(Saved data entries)
/-- The values R310 gives, for all parameters and SRAM contents; the reset state is one of these states, each of its
SRAM bytes a draw. -/
def Obligations.ResetLeavesTheStatedValues : Prop :=
  (∀ (p : Params) (m : Memory),
    let r := State.resetWith p m
    r.eng = drained .idle 0 .write ∧ r.wd = offWatchdog ∧ r.gpiCount = 0 ∧
    (∀ slot : Slot, r.deviceAt slot = if p.registered[slot.toNat] then some p.slotDevice[slot.toNat] else none) ∧
    r.ee.cursor = 0x0000 ∧ r.ee.arm = ⟨none, none, none⟩ ∧
    r.adc.se = (p.adcResetCmd.getLsbD 7 == p.adcSeValue) ∧ r.adc.chan = p.adcResetCmd.extractLsb' 4 3 ∧
    r.adc.ref = p.adcResetCmd.extractLsb' 3 1 ∧
    r.gpi.cur = 0x00 ∧ r.gpi.prev = 0x00 ∧ r.gpi.trans = 0x00 ∧ r.gpi.mask = 0x00 ∧ r.gpi.armed = false ∧
    r.gpi.irq = false ∧ r.sram.mem = m ∧ r.sram.cursor = 0 ∧ r.sram.wphase = .addrPhase ∧ r.log = [] ∧
    r.fault = none) ∧
  State.reset = State.resetWith Config.params Config.sramPowerUp ∧
  Config.params.adcResetCmd = 0x00 ∧ Config.params.registry = #v[some .eeprom, some .adc, some .gpi, some .sram] ∧
  ∀ a : Nat, a < 512 → Memory.read a State.reset.sram.mem = Config.sramDraw a

/-- The invariant holds at reset. It rests on the model's reset values of log 2, 4 and 5. -/
def Obligations.ResetMeetsTheInvariant : Prop :=
  inv State.reset = true

/-- A state of the launch premise `ResetState`, the state of R310 for any admissible parameters and contents of the
SRAM, meets the invariant and the premises `Quiescent` and `ArmClear`, and not `GpiArmed` (R322). -/
def Obligations.EveryResetStateMeetsTheInvariant : Prop :=
  ∀ s : State, ResetState s → inv s = true ∧ Quiescent s ∧ ArmClear s ∧ ¬GpiArmed s

/-- Every step keeps the invariant, from every state that has it: live grants stay well formed and `eng.cnt + eng.rem`
is their length (R26, R122), the watchdog runs exactly while a transaction is open with 1 to `P_TIMEOUT` ticks left
(R29, R161), no grant exceeds 512 bytes (R25), `tk.gpiCount` stays in range (R30), the SRAM stays canonical, and no
fault is ever raised (R285). -/
def Obligations.EveryStepKeepsTheInvariant : Prop :=
  ∀ s t : State, inv s = true → step s = .next t → inv t = true

/-- No step writes the registry or a parameter (R31, R39), and the log is only appended to (R43). No operation raises the
fault, from any state: the four devices never return a malformed grant, and nothing else raises it (R285). -/
def Obligations.StepsAppendToTheLogAndKeepTheRegistry : Prop :=
  (∀ s t : State, step s = .next t → t.reg = s.reg ∧ t.cfg = s.cfg ∧ ∃ rs, t.log = s.log ++ rs) ∧
  ∀ (s : State) (i : Instr), ∃ t, exec i s = .next t ∧ t.fault = s.fault

/-! ## The engine: address, stop, error (spec/41_transaction_engine.md) -/

/-- EV_ADDR_W and EV_ADDR_R in the window, to a registered slot (R131): after the Stop a restart owes, the device's
Start handler runs with count 0 on the opened transaction; its grant and capacity are installed and the address is
acknowledged. Nothing else changes. -/
def Obligations.AddressMatchOpensTheTransaction : Prop :=
  ∀ (s : State) (slot : Slot) (dir : Dir) (k : DeviceKind), s.deviceAt slot = some k → s.cfg.answers slot = true →
    ∃ t, exec (match dir with | .write => .evAddrW s.cfg.base slot | .read => .evAddrR s.cfg.base slot) s = .next t ∧
      let r := restartStop s
      let o := { r with eng := drained .addressed slot dir, wd := armedWatchdog s.cfg }
      let h := handler k ⟨dir, .start⟩ 0 { o with log := o.log ++ [.call slot ⟨dir, .start⟩ 0] }
      t =
        { h.2 with
          eng :=
            { phase := .addressed, slot := slot, dir := dir, cnt := 0, rem := h.1.cap
              grant := if h.1.cap = 0 then none else h.1.grant }
          log := h.2.log ++ [.ack .ack] }

/-- EV_ADDR_W and EV_ADDR_R to an Empty slot (R131, R125, R284): Nack, no call, and the transaction is open with no
capacity and the watchdog armed. -/
def Obligations.AddressOfAnEmptySlotIsNacked : Prop :=
  ∀ (s : State) (slot : Slot) (dir : Dir), s.deviceAt slot = none → s.cfg.answers slot = true →
    exec (match dir with | .write => .evAddrW s.cfg.base slot | .read => .evAddrR s.cfg.base slot) s =
      .next
        { restartStop s with
          eng := drained .addressed slot dir
          wd := armedWatchdog s.cfg
          log := (restartStop s).log ++ [.ack .nack] }

/-- The address-phase acknowledge (R132): the last record of an address event is Ack exactly when the slot holds a
device. -/
def Obligations.AddressAckTellsARegisteredSlot : Prop :=
  ∀ (s : State) (slot : Slot) (dir : Dir), s.cfg.answers slot = true → ∃ t,
    exec (match dir with | .write => .evAddrW s.cfg.base slot | .read => .evAddrR s.cfg.base slot) s = .next t ∧
      ∃ rs a, t.log = s.log ++ rs ++ [.ack a] ∧ (a = .ack ↔ s.deviceAt slot ≠ none)

/-- A restart of a transaction with bytes counted delivers Stop with the count to the old device, then Start with 0 to
the new one (R131, R138); without bytes counted, or from Idle, Start alone. What the Stop changes is what the old
device's Stop handler changes, its Call recorded first (log 13); nothing where no Stop is owed or the old slot is Empty. -/
def Obligations.RestartDeliversStopThenStart : Prop :=
  (∀ s : State, s.eng.phase = .idle ∨ s.eng.cnt = 0 ∨ s.deviceAt s.eng.slot = none → restartStop s = s) ∧
  (∀ (s : State) (k : DeviceKind), s.eng.phase ≠ .idle → s.eng.cnt ≠ 0 → s.deviceAt s.eng.slot = some k →
    restartStop s =
      (handler k ⟨s.eng.dir, .stop⟩ s.eng.cnt
        { s with log := s.log ++ [.call s.eng.slot ⟨s.eng.dir, .stop⟩ s.eng.cnt] }).2) ∧
  ∀ (s : State) (slot : Slot) (dir : Dir) (kOld kNew : DeviceKind),
    s.deviceAt s.eng.slot = some kOld → s.deviceAt slot = some kNew → s.cfg.answers slot = true →
    ∃ t rs, exec (match dir with | .write => .evAddrW s.cfg.base slot | .read => .evAddrR s.cfg.base slot) s = .next t ∧
      t.log = s.log ++ rs ∧
      callsOf rs =
        (if s.eng.phase ≠ .idle ∧ s.eng.cnt ≠ 0 then [(s.eng.slot, ⟨s.eng.dir, .stop⟩, s.eng.cnt)] else []) ++
          [(slot, ⟨dir, .start⟩, 0)]

/-- An address outside the window, the general-call address and a 10-bit address prefix are no events, at any value of
`P_BASE_ADDR`: nothing changes (R82, R96; the prefix 11110xx and the direction of a general call, log 27). -/
def Obligations.AddressOutsideTheWindowChangesNothing : Prop :=
  ∀ (s : State) (b : BitVec 5) (slot : Slot), b ≠ s.cfg.base ∨ b = 0 ∧ slot = 0 ∨ b = 0b11110 →
    exec (.evAddrW b slot) s = .next s ∧ exec (.evAddrR b slot) s = .next s

/-- EV_STOP and EV_ERROR (R136, R137, R140): nothing while Idle; else the device's Stop or Error handler runs with
`eng.cnt`, and the engine is Idle with the watchdog disabled. An Empty slot is not called. The handler that the engine
calls for a device and a phase, here and everywhere, is the one of the phase row of that device and phase (R100, R111,
R112): the row run alone, as the model's log 10 has it, is that handler, its answer kept in `ans`. -/
def Obligations.StopAndErrorEndTheTransaction : Prop :=
  (∀ (s : State) (k : DeviceKind) (ph : Phase) (n : Count),
    let h := handler k ph n { s with log := s.log ++ [.call s.eng.slot ph n] }
    exec (decodePhase k ph n) s =
      .next
        { h.2 with ans := if h.1.cap = 0 then { grant := none, cap := 0, ack := h.1.ack } else h.1 }) ∧
  ∀ (s : State) (i : Instr) (kd : PhaseKind), (i = .evStop ∧ kd = .stop ∨ i = .evError ∧ kd = .error) →
    (s.eng.phase = .idle → exec i s = .next s) ∧
    (s.eng.phase ≠ .idle → s.deviceAt s.eng.slot = none →
      exec i s = .next { s with eng := drained .idle s.eng.slot s.eng.dir, wd := offWatchdog }) ∧
    ∀ k, s.eng.phase ≠ .idle → s.deviceAt s.eng.slot = some k →
      exec i s =
        .next
          { (handler k ⟨s.eng.dir, kd⟩ s.eng.cnt
              { s with log := s.log ++ [.call s.eng.slot ⟨s.eng.dir, kd⟩ s.eng.cnt] }).2 with
            eng := drained .idle s.eng.slot s.eng.dir
            wd := offWatchdog }

/-! ## The engine: data -/

/-- EV_DATA_RX and EV_DATA_TX with no transaction open (R135): Nack and FILL, no call, no re-arm, no state change. -/
def Obligations.DataWhileIdleIsRefused : Prop :=
  ∀ (s : State) (rx : Byte) (mNack : Bool), s.eng.phase = .idle →
    exec (.evDataRx rx mNack) s = .next { s with log := s.log ++ [.ack .nack, .tx 0xFF] } ∧
    exec (.evDataTx rx mNack) s = .next { s with log := s.log ++ [.ack .nack, .tx 0xFF] }

/-- The direction of a data event comes from `eng.dir`, not from the event (R95; both rows act so, log 15). With
`eng.dir` Write either row receives: the granted byte holds `rx`, one acknowledge is driven, no byte is sent, and
`mNack` does not matter (R134). With `eng.dir` Read either row sends: one byte, the granted one while there is one, no
acknowledge, and `rx` does not matter (R133). -/
def Obligations.DataDirectionIsTheTransactions : Prop :=
  ∀ (s : State) (rx : Byte) (mNack : Bool) (i : Instr), inv s = true → s.eng.phase ≠ .idle →
    (i = .evDataRx rx mNack ∨ i = .evDataTx rx mNack) →
    ∃ t rs, exec i s = .next t ∧ t.log = s.log ++ rs ∧
      (s.eng.dir = .write →
        (acksOf rs).length = 1 ∧ txBytes rs = [] ∧
        (∀ w, s.eng.grant = some w → s.eng.rem ≠ 0 → t.readByte w.space (w.base + s.eng.cnt.toNat) = some rx) ∧
        ∀ other : Bool, exec (.evDataRx rx other) s = .next t ∧ exec (.evDataTx rx other) s = .next t) ∧
      (s.eng.dir = .read →
        acksOf rs = [] ∧ (txBytes rs).length = 1 ∧
        (∀ w, s.eng.grant = some w → s.eng.rem ≠ 0 → mNack = false →
          (txBytes rs).head? = s.readByte w.space (w.base + s.eng.cnt.toNat)) ∧
        ∀ other : Byte, exec (.evDataRx other mNack) s = .next t ∧ exec (.evDataTx other mNack) s = .next t)

/-- EV_DATA_RX in a write transaction (R134), all three cases: no capacity left, a byte that leaves capacity, and the
byte that fills the grant. In the last the device's WriteBufferFull answer gives the acknowledge and the new grant. -/
def Obligations.WriteDataByte : Prop :=
  ∀ (s : State) (rx : Byte) (mNack : Bool), s.eng.phase ≠ .idle → s.eng.dir = .write → grantInv s = true →
    (s.eng.rem = 0 →
      exec (.evDataRx rx mNack) s =
        .next
          { s with
            eng := { s.eng with phase := .exchanging }, wd := armedWatchdog s.cfg, log := s.log ++ [.ack .nack] }) ∧
    ∀ w, s.eng.grant = some w → s.eng.rem ≠ 0 →
      let u := s.storeByte w.space (w.base + s.eng.cnt.toNat) rx
      let e := { s.eng with phase := .exchanging, cnt := s.eng.cnt + 1, rem := s.eng.rem - 1 }
      (s.eng.rem ≠ 1 →
        exec (.evDataRx rx mNack) s =
          .next { u with eng := e, wd := armedWatchdog s.cfg, log := s.log ++ [.ack .ack] }) ∧
      (s.eng.rem = 1 →
        let h :=
          handler w.space.owner ⟨.write, .boundary⟩ (s.eng.cnt + 1)
            { u with
              eng := e, wd := armedWatchdog s.cfg
              log := s.log ++ [.call s.eng.slot ⟨.write, .boundary⟩ (s.eng.cnt + 1)] }
        exec (.evDataRx rx mNack) s =
          .next
            { h.2 with
              eng := { e with cnt := 0, rem := h.1.cap, grant := if h.1.cap = 0 then none else h.1.grant }
              log := h.2.log ++ [.ack h.1.ack] })

/-- EV_DATA_RX stores one byte and no other (R40, R134): with capacity left in an SRAM grant, the SRAM byte the grant
and the count give reads as the byte received; every other SRAM byte, and every SRAM byte of a transaction with no
capacity or another grant, reads as before. -/
def Obligations.WriteDataByteStoresOneSramByte : Prop :=
  ∀ (s : State) (rx : Byte) (mNack : Bool), s.eng.phase ≠ .idle → s.eng.dir = .write → grantInv s = true →
    Memory.wf s.sram.mem = true →
    ∃ t, exec (.evDataRx rx mNack) s = .next t ∧
      ∀ a : Nat, a < 512 → Memory.read a t.sram.mem =
        match s.eng.grant with
        | none => Memory.read a s.sram.mem
        | some w =>
          if s.eng.rem ≠ 0 ∧ w.space = .sram ∧ a = w.base + s.eng.cnt.toNat then rx else Memory.read a s.sram.mem

/-- EV_DATA_TX in a read transaction (R133): FILL after the master's NACK once a byte of the grant was sent; else the
next granted byte while capacity is left; else the device is asked, and the first byte of its new window is sent, or
FILL where it grants none. -/
def Obligations.ReadDataByte : Prop :=
  ∀ (s : State) (rx : Byte) (mNack : Bool), s.eng.phase ≠ .idle → s.eng.dir = .read → grantInv s = true →
    s.ee.win.length = s.cfg.eeWindow.toNat →
    (mNack = true → s.eng.cnt ≠ 0 →
      exec (.evDataTx rx mNack) s =
        .next
          { s with
            eng := { s.eng with phase := .exchanging }, wd := armedWatchdog s.cfg, log := s.log ++ [.tx 0xFF] }) ∧
    ((mNack = false ∨ s.eng.cnt = 0) →
      (∀ w, s.eng.grant = some w → s.eng.rem ≠ 0 →
        ∃ b, s.readByte w.space (w.base + s.eng.cnt.toNat) = some b ∧
          exec (.evDataTx rx mNack) s =
            .next
              { s with
                eng := { s.eng with phase := .exchanging, cnt := s.eng.cnt + 1, rem := s.eng.rem - 1 }
                wd := armedWatchdog s.cfg
                log := s.log ++ [.tx b] }) ∧
      (∀ k, s.deviceAt s.eng.slot = some k → s.eng.rem = 0 →
        let h :=
          handler k ⟨.read, .boundary⟩ s.eng.cnt
            { s with
              eng := { s.eng with phase := .exchanging }, wd := armedWatchdog s.cfg
              log := s.log ++ [.call s.eng.slot ⟨.read, .boundary⟩ s.eng.cnt] }
        (h.1.cap = 0 →
          exec (.evDataTx rx mNack) s =
            .next { h.2 with eng := drained .exchanging s.eng.slot .read, log := h.2.log ++ [.tx 0xFF] }) ∧
        (h.1.cap ≠ 0 →
          ∃ w b, h.1.grant = some w ∧ h.2.readByte w.space w.base = some b ∧
            exec (.evDataTx rx mNack) s =
              .next
                { h.2 with
                  eng :=
                    { phase := .exchanging, slot := s.eng.slot, dir := .read, cnt := 1, rem := h.1.cap - 1
                      grant := some w }
                  log := h.2.log ++ [.tx b] })) ∧
      (s.deviceAt s.eng.slot = none → s.eng.rem = 0 →
        exec (.evDataTx rx mNack) s =
          .next
            { s with
              eng := drained .exchanging s.eng.slot .read, wd := armedWatchdog s.cfg, log := s.log ++ [.tx 0xFF] }))

/-- A transaction with an Empty slot (R125, R284): every byte written is Nacked, every byte read is FILL, and no device
changes. -/
def Obligations.EmptySlotRefusesEveryByte : Prop :=
  ∀ (s : State) (slot : Slot) (bs : List Byte) (reqs : List Bool), s.deviceAt slot = none →
    s.cfg.answers slot = true →
    (∃ t, execAll (.evAddrW s.cfg.base slot :: bs.map fun b => .evDataRx b false) s = some t ∧
      t.log = (restartStop s).log ++ List.replicate (bs.length + 1) (.ack .nack) ∧ t.ee = (restartStop s).ee ∧
      t.adc = (restartStop s).adc ∧ t.gpi = (restartStop s).gpi ∧ t.sram = (restartStop s).sram) ∧
    ∃ t, execAll (.evAddrR s.cfg.base slot :: reqs.map fun r => .evDataTx 0 r) s = some t ∧
      t.log = (restartStop s).log ++ Record.ack .nack :: List.replicate reqs.length (.tx 0xFF) ∧
      t.ee = (restartStop s).ee ∧
      t.adc = (restartStop s).adc ∧ t.gpi = (restartStop s).gpi ∧ t.sram = (restartStop s).sram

■ **TASK DESCRIPTION**:
Copy the lines from the start of the data verbatim, stopping after the line containing "r.gpi.irq = false".

■ **RESULT**:
/-- The values R310 gives, for all parameters and SRAM contents; the reset state is one of these states, each of its
SRAM bytes a draw. -/
def Obligations.ResetLeavesTheStatedValues : Prop :=
  (∀ (p : Params) (m : Memory),
    let r := State.resetWith p m
    r.eng = drained .idle 0 .write ∧ r.wd = offWatchdog ∧ r.gpiCount = 0 ∧
    (∀ slot : Slot, r.deviceAt slot = if p.registered[slot.toNat] then some p.slotDevice[slot.toNat] else none) ∧
    r.ee.cursor = 0x0000 ∧ r.ee.arm = ⟨none, none, none⟩ ∧
    r.adc.se = (p.adcResetCmd.getLsbD 7 == p.adcSeValue) ∧ r.adc.chan = p.adcResetCmd.extractLsb' 4 3 ∧
    r.adc.ref = p.adcResetCmd.extractLsb' 3 1 ∧
    r.gpi.cur = 0x00 ∧ r.gpi.prev = 0x00 ∧ r.gpi.trans = 0x00 ∧ r.gpi.mask = 0x00 ∧ r.gpi.armed = false ∧
    r.gpi.irq = false ∧ r.sram.mem = m ∧ r.sram.cursor = 0 ∧ r.sram.wphase = .addrPhase ∧ r.log = [] ∧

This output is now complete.